Es bedeutet, aufmerksam zu sein; aufmerksam für das eigene Leben und die eigene Vergänglichkeit. Indem wir wachsam bleiben, nimmt die eigene Lebensqualität eher zu, nicht ab.

Wachsam sind wir auch, wenn wir das Sterben unseres Nächsten nicht einfach verdrängen, sondern zu einem Teil unserer eigenen Wahrnehmung machen: Er ist gegangen, ich muss zu seiner Zeit auch gehen.

Diese Zeichen zu verarbeiten heißt für den einen, die Niederschrift eines Testamentes nicht weiter hinauszuzögern, sondern anzugehen, damit das Feld für die Lieben bestellt ist. Denn wir wissen weder Zeit noch Stunde.
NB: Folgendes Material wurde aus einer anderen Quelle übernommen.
-- ==== Sys2Proof/Laws/SlotTables.lean ====
section
/-! SUPPORT. The lane slot tables at reset: every word of them resets to 0, and an empty table overloads no router. -/

namespace Sys2Proof.Machine

/-- A row of the register table either resets to 0 or lies below the slot tables. -/
def quietRow (r : RegRow) : Bool :=
  r.rst == 0 || match r.dims with
    | [] => decide (r.base < 0x1100000)
    | (st, n) :: _ => decide (r.base + st * n ≤ 0x1100000) && decide (0 < st)

/-- A quiet row that holds an offset of the slot tables or above resets to 0. -/
theorem quietRow_rst (r : RegRow) (off : Nat) (h1 : 0x1100000 ≤ off) (hq : quietRow r = true) (hh : r.holds off = true) :
    r.rst = 0 := by
  rcases r with ⟨base, dims, a, b, c, d, rst, e, f, g⟩
  cases dims with
  | nil =>
    simp [quietRow, RegRow.holds, dimHit] at hq hh ⊢
    rcases hq with hq | hq
    · exact hq
    · omega
  | cons x l =>
    obtain ⟨st, n⟩ := x
    simp [quietRow, RegRow.holds, dimHit] at hq hh ⊢
    rcases hq with hq | ⟨hq, h0⟩
    · exact hq
    · have := (Nat.div_lt_iff_lt_mul h0).mp hh.2.1
      rw [Nat.mul_comm] at this
      omega

/-- No offset of the slot tables has a reset value of its own. -/
theorem specialReset_laneSlot (p : Package) {off : Nat} (h1 : 0x1100000 ≤ off) (h2 : off < 0x1102000) :
    p.specialReset off = none := by
  have apart : ∀ n, n < 0x1100000 ∨ 0x1102000 ≤ n → off ≠ n := by omega
  have above : ¬ off < 0x1000150 := by omega
  have below : ¬ 0x2000000 ≤ off := by omega
  simp [Package.specialReset, Reg.sraCap, Reg.cmpCap, Reg.cmpTimeRate, Reg.sraIso, Reg.lnkChip, Reg.cmpTier0W0,
    Reg.cmpTierW2, apart, above, below]

/-- Every slot table word resets to 0. -/
theorem resetWord_laneSlot (p : Package) (off : Nat) (h1 : 0x1100000 ≤ off) (h2 : off < 0x1102000) : p.resetWord off = 0 := by
  have hs : p.specialReset off = none := specialReset_laneSlot p h1 h2
  have hq : ∀ r ∈ regRows_global, quietRow r = true := by decide +kernel
  unfold Package.resetWord
  rw [hs]
  have hr : regRow off = regRows_global.find? fun r => r.holds off := by
    unfold regRow
    simp only
    rw [if_neg (by omega), if_pos (by omega)]
  simp only [hr]
  cases h : regRows_global.find? fun r => r.holds off with
  | none => rfl
  | some r => exact quietRow_rst r off h1 (hq r (List.mem_of_find?_eq_some h)) (List.find?_some (p := fun r : RegRow => r.holds off) h)

/-- Where every slot table word is 0, no router is over its limit. -/
theorem firstOver_empty (s : State) (h : ∀ off, 0x1100000 ≤ off → off < 0x1102000 → reg s off = 0) (hn : s.pkg.variant = .bm768) :
    firstOver s = none := by
  have e0 : ∀ l k, l < 128 → k < 64 → shadowEntry s l k = 0 := by
    intro l k hl hk
    unfold shadowEntry
    rw [h _ (by simp only [Reg.cmpLaneSlot]; omega) (by simp only [Reg.cmpLaneSlot]; omega)]
    simp [byteOf, bits]
  have hh : ∀ r k, r < 10 → k < 64 → portBeats (shadowEntry s) r k = 0 := by
    intro r k hr hk
    have l1 : ∀ r, r < 10 → ∀ l ∈ routerHalfLanes r, l < 128 := by decide
    have l2 : ∀ r, r < 10 → ∀ l ∈ routerRims r, l < 128 := by decide
    have hb : ∀ j, j < 64 → rimBeats (shadowEntry s) r j = 0 := by
      intro j hj
      simp only [rimBeats, Nat.mul_eq_zero, List.countP_eq_zero]
      right
      intro l hl
      simp [e0 l j (l2 r hr l hl) hj]
    have ha : halfBeats (shadowEntry s) r k = 0 := by
      simp only [halfBeats, List.countP_eq_zero]
      intro l hl
      simp [e0 l k (l1 r hr l hl) hk]
    simp [portBeats, ha, hb k hk, hb ((k + 60) % 64) (Nat.mod_lt _ (by decide))]
  unfold firstOver
  rw [List.find?_eq_none]
  intro e he
  obtain ⟨r, hr, hk⟩ := List.mem_flatMap.mp he
  obtain ⟨k, hj, rfl⟩ := List.mem_map.mp hk
  have hr10 : r < 10 := by
    have : ∀ r ∈ routers State.reset, r < 10 := by decide
    exact this r (by
      simp only [routers, Package.nUnits, Package.nSerai, hn] at hr
      exact hr)
  simp [hh r k hr10 (List.mem_range.mp hj)]

end Sys2Proof.Machine
end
Ein anderer geht vielleicht einem tiefen Bedürfnis von Versöhnung nach, nimmt Kontakt zu einem alten Freund auf, oder versucht, sich zurück zu nehmen, um zur Schlichtung eines Familienstreites beizutragen.

Ein wieder anderer nimmt sich endlich Zeit für sich, zieht sich heraus aus dem erdrückenden Mühlwerk von Emails, Terminen, Social Media und was ihn sonst noch bedrängt.

In den Psalmen beten wir: „Herr, lehre uns bedenken, dass wir sterben müssen, auf dass wir klug werden.“ (Ps 90,12)

Jesus spricht: „Sehet euch vor, wachet!“, was aus dem griechischen Urtext ganz einfach mit „schaut, wachet!“ zu übersetzen ist.

Schaut also auf diejenigen, die euch im Tod voraus gegangen sind. Schaut auf euer eigenes Leben. Schaut aber auch auf die Verheißung, wie sie uns im heutigen Predigttext geschenkt wurde.

Diese Verheißung taucht die vergänglichen Dinge dieser Welt in ein warmes Licht, das uns aus der Ferne anstrahlt und die Blätter des Feigenbaumes zu seiner Zeit ergrünen lässt.

Amen.

 

[1]Vgl. Ernst Lohmeyer: Das Evangelium des Markus (Kritisch-exegetischer Kommentar über das Neue Testament 2), Göttingen 171967. S. 281.